Physically, of course, we already do this. Around my neighborhood you’d find plenty of “Trump 2020” and “Make America Great Again” signs, along with “Biden 2020” and those “We believe…” signs. We all still say hello to one another and comment about the weather. And maybe that’s about as far as we’re gonna get. And maybe that’s enough.
We’ve got to accommodate one another, to an extent, out of necessity. Nobody wants all-out suburban warfare to take over our neighborhood. And I doubt most of us truly want to see a second Civil War in America more broadly.
And so I wonder if while we make physical space for one another out of necessity, we might also more deliberately make space for one another mentally, understanding that every person’s perspective is formed from an infinitely complex combination of experiences and circumstances, on top of, possibly, some significant hard-wiring.
As unpalatable as we may find each others’ political stances, there are places we can find common ground as people (you’ve probably already done so with certain friends and family). Maybe that’s the best we can do, at least for now, as the living, breathing, continuously morphing idea of “American Culture” continues to reshape itself, steadfastly resisting a static definition, as it always has.
This may still be a tall order. But it certainly seems more realistic than imagining that one group can win over–or win out over–the other. And it’s a better use of our time, I’d argue, even if it doesn’t work.
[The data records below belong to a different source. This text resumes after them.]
-- ==== Sys2Proof/Machine/Coll.lean ====
section
/-!
DEFINITION. The collectives (13 R275 to R277, 25 R435, R436). What the other modules of a communicator contribute is outside this
module: their elements and answers are free values (notes/assumptions/3.md).
-/
namespace Sys2Proof.Machine

/-- Bytes of an element or record (Table 13.11). -/
def collSize (dtype : Nat) : Nat := match dtype with | 1 => 2 | 2 => 2 | 4 => recordSize 1 true | _ => 4

/-- The float format of an element; a record's elements are f32. -/
def collFmt (dtype : Nat) : Fmt := match dtype with | 1 => f16 | 2 => bf16 | _ => f32

/-- The value of bits of one format rounded to another (R68, Table 4.4). -/
def refloat (f g : Fmt) (x : Nat) : Nat :=
  match f.decode x with
  | .nan => g.nan
  | .inf n => g.inf n
  | .fin n m e => let p := pow2 e; g.round .rn n (m * p.1) p.2

/-- The fold of R277 over the ranks' bits of one element. -/
def foldElem (dtype op : Nat) (xs : List Nat) : Nat :=
  let x0 := xs.headD 0
  let rest := xs.drop 1
  let f := collFmt dtype
  if dtype = 3 then

    match op with
    | 0 => xs.foldl (fun a x => (a + x) % 2 ^ 32) 0
    | 1 => rest.foldl (fun a b => if signExt b 32 < signExt a 32 then b else a) x0
    | _ => rest.foldl (fun a b => if signExt a 32 < signExt b 32 then b else a) x0
  else
    match op with
    | 0 => refloat f32 f (rest.foldl (fun a x => fAdd f32 .rn a (refloat f f32 x)) (refloat f f32 x0))
    | 1 => rest.foldl (fun a b => fMinMax f 0 a b) x0
    | _ => rest.foldl (fun a b => fMinMax f 1 a b) x0

/-- Little-endian items of `n` bytes. -/
def items (n : Nat) : Nat → List Byte → List Nat
  | 0, _ => []
  | k + 1, l => ofLeBytes (l.take n) :: items n k (l.drop n)

/-- The largest magnitude of a row of f32 bits, none if it holds an infinity or a NaN. -/
def rowLargest (row : List Nat) : Option Dyadic :=
  row.foldl (fun m x => match m, f32.decode x with
    | some d, .fin _ k e => let y : Dyadic := { m := k, e := e }; some (if d.lt y then y else d)
    | _, _ => none) (some Dyadic.zero)

/-- The bound of a row of a reduced record (R277): the ranks' bounds of the row, and the folded row after each rank. -/
def foldBound (op : Nat) (es : List Nat) (rows : List (List Nat)) : Nat :=
  if op ≠ 0 then es.foldl eb16Max 0
  else
    ((es.zip rows).drop 1).foldl (fun b x =>
      match eb16Val x.1, rowLargest x.2 with
      | some v, some m => eb16AddReal b (if m.m = 0 then v else v.add (halfUlp32 m))
      | _, _ => 0xFF00) (eb16Norm (es.headD 0))

/-- The reduction of one record over the ranks (R277). -/
def foldRecord (op : Nat) (recs : List (List Byte)) : List Byte :=
  let elems := recs.map fun r => items 4 4096 r
  let bounds := recs.map fun r => items 2 64 (r.drop (recordData 1))
  let out := (List.range 4096).map fun k => foldElem 0 op (elems.map fun e => e.getD k 0)
  let bs := (List.range 64).map fun i =>
    let rows := (List.range recs.length).map fun r =>
      (List.range 64).map fun j => foldElem 0 op ((elems.take (r + 1)).map fun e => e.getD (64 * i + j) 0)
    let b := foldBound op (bounds.map fun x => x.getD i 0xFF00) rows
    match rowLargest ((out.drop (64 * i)).take 64) with
    | some _ => b
    | none => 0xFF00
  out.flatMap (leBytes 4) ++ bs.flatMap (leBytes 2)

/-- The reduction of `n` elements or records. -/
def foldRanks (dtype op n : Nat) (xs : List (List Byte)) : List Byte :=
  let z := collSize dtype
  if dtype = 4 then (List.range n).flatMap fun i => foldRecord op (xs.map fun x => (x.drop (z * i)).take z)
  else
    let es := xs.map fun x => items z n x
    (List.range n).flatMap fun i => leBytes z (foldElem dtype op (es.map fun e => e.getD i 0))

/-- A communicator's fields (Table 13.10). -/
def commRanks (d : List Byte) : Nat := fieldAt d 0 2
def commMe (d : List Byte) : Nat := fieldAt d 2 2
def commMod (d : List Byte) (r : Nat) : Nat := fieldAt d (16 + r) 1

/-- The first bad field of a collective descriptor, in ascending offset. -/
def collBad (fn : Nat) (d : List Byte) (ranks : Nat) : Option Nat :=
  let dtype := fieldAt d 20 1
  badField [(0, !vaOk (fieldAt d 0 8) 1), (8, !vaOk (fieldAt d 8 8) 1), (16, fn = 1 && fieldAt d 16 4 % max 1 ranks ≠ 0),
    (20, 4 < dtype), (21, fn ≤ 1 && 2 < fieldAt d 21 1), (22, fn = 3 && ranks ≤ fieldAt d 22 2)]

/-- The first bad field of a communicator. -/
def commBad (s : State) (d : List Byte) : Option Nat :=
  badField [(0, commRanks d = 0 || 256 < commRanks d), (2, commRanks d ≤ commMe d), (8, fieldAt d 8 8 ≠ 0),
    (16 + commMe d, commMod d (commMe d) ≠ fabId s)]

/-- What a rank's DST receives (Table 13.12), from every rank's input. -/
def collResult (fn dtype op root me n : Nat) (xs : List (List Byte)) : List Byte :=
  let z := collSize dtype
  match fn with
  | 0 => foldRanks dtype op n xs
  | 1 => let c := n / max 1 xs.length; foldRanks dtype op c (xs.map fun x => (x.drop (z * c * me)).take (z * c))
  | 2 => xs.flatten
  | _ => xs.getD root []

/-- The messages of a collective to the modules of the other ranks leave by the port of source 768 + x, x the engine's optical die (R354), and queue their flits there
(R381). How many flits a rank is sent is free, none where it is sent nothing. -/
def collSend (s : State) (c : Command) (base : Nat) : State :=
  ((List.range (commRanks c.comm)).filter fun r => r ≠ commMe c.comm && commMod c.comm r ≠ fabId s).foldl (fun s r =>
    let n := Config.freeFlits base r
    if n = 0 then s else sendFlits s (commMod c.comm r) (768 + fieldAt c.comm 4 4 % 4) n c.asid) s

/-- A `cop.coll` (R275 to R277). Of a bad field in the collective descriptor and one in the communicator, COUNT names the first (DESIGN CHOICE,
notes/assumptions/96.md). -/
def runColl (s : State) (c : Command) : State :=
  let e := agentOf c 7
  let ranks := commRanks c.comm
  let me := commMe c.comm
  match (collBad c.fn c.desc ranks).orElse fun _ => commBad s c.comm with
  | some o => finishCmd s c.id 2 o
  | none =>
    let f (o n : Nat) : Nat := fieldAt c.desc o n
    let n := f 16 4
    let dtype := f 20 1
    let z := collSize dtype
    let others := (List.range ranks).filter fun r => r ≠ me
    let outcome := if others.isEmpty then 0 else Config.freeOutcome s.free % 3
    if outcome = 2 then finishCmd { s with free := s.free + 1 } c.id 0xA 0
    else if outcome = 1 || others.any (fun r => commMod c.comm r ≠ fabId s && (routePorts s (commMod c.comm r)).isEmpty) then
      finishCmd { collSend s c s.free with free := s.free + 1 } c.id 6 0
    else
      let (s, src, stop) :=
        if c.fn = 3 && me ≠ f 22 2 then (s, [], none) else engMap s e (BitVec.ofNat 64 (f 0 8)) (z * n) .read deviceOnly
      match stop with
      | some x => stopCmd s c e x 0
      | none =>
        let (s, mine) := readChunks s e src
        let base := s.free
        let s := { collSend s c base with free := base + 1 }
        let xs := (List.range ranks).map fun r =>
          if r = me then mine else (List.range (z * n)).map fun k => Config.freeRank base r k
        let out := collResult c.fn dtype (f 21 1) (f 22 2) me n xs
        let (s, dst, stop) := engMap s e (BitVec.ofNat 64 (f 8 8)) out.length .write deviceOnly
        match stop with
        | some x => stopCmd s c e x 0
        | none => finishCmd (writeChunks s e dst out) c.id 0 (out.length / z)

end Sys2Proof.Machine
end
I’ve got a few ideas on how to get started. And I’d love to hear some of yours. Stay tuned!
Some Sounds to Listen To…
Fitz: It’s likely that no band has had a greater impact on my life than Pedro the Lion. I’ll never forget when my friend (and former bandmate!) Aaron asked if I’d ever heard of them. I hadn’t, and I remember him being surprised. We were on a ten-day camping trip at the time, but as soon as we got home, I bought It’s Hard to Find a Friend and (I’m only exaggerating a little) the course of my life was changed forever. Two things made me think of Pedro the Lion again recently, one was a tweet about the lead singer’s (David Bazan) birthday and the other was the start of the spring semester and the opportunity to catch up with a student of mine whose father happens to have been in the band. Anyway, here’s some classic Pedro…
Some Words to Read…
Fitz: You that thing of when you discover a book and you’re surprised you’d never read it before. I had that recently with Octavia E. Butler’s Parable of the Sower. I was reading an op-ed in last Sunday’s New York Times that referenced the protagonist of Parable, a girl named Lauren Olamina who suffers from “hyperempathy;” she actually feels the pain of others. Between that fact, the Biblical reference in the title, the sci-fi element… I bought it immediately and dove right in. More on that soon!
Thank you, as always, for reading.
Yeah...I like it. Accepting "others" as they are, can hopefully leave enough room for us to be accepted as who we are. Isn't that really what both sides want? You and I at least? It seems more people are living on this street, not marching in either parade despite some tendencies to side with one group. Though it is hard to find a friend. Acceptance, love...we're seeking the same things (at the root) but our sole role is in accepting "them", not in being accepted. That's a risk! Especially when the stakes seem so high and the consequences are told that the whole neighborhood is going to burn. I'm listening, especially if you insist that in accepting others is where I can start to accept myself.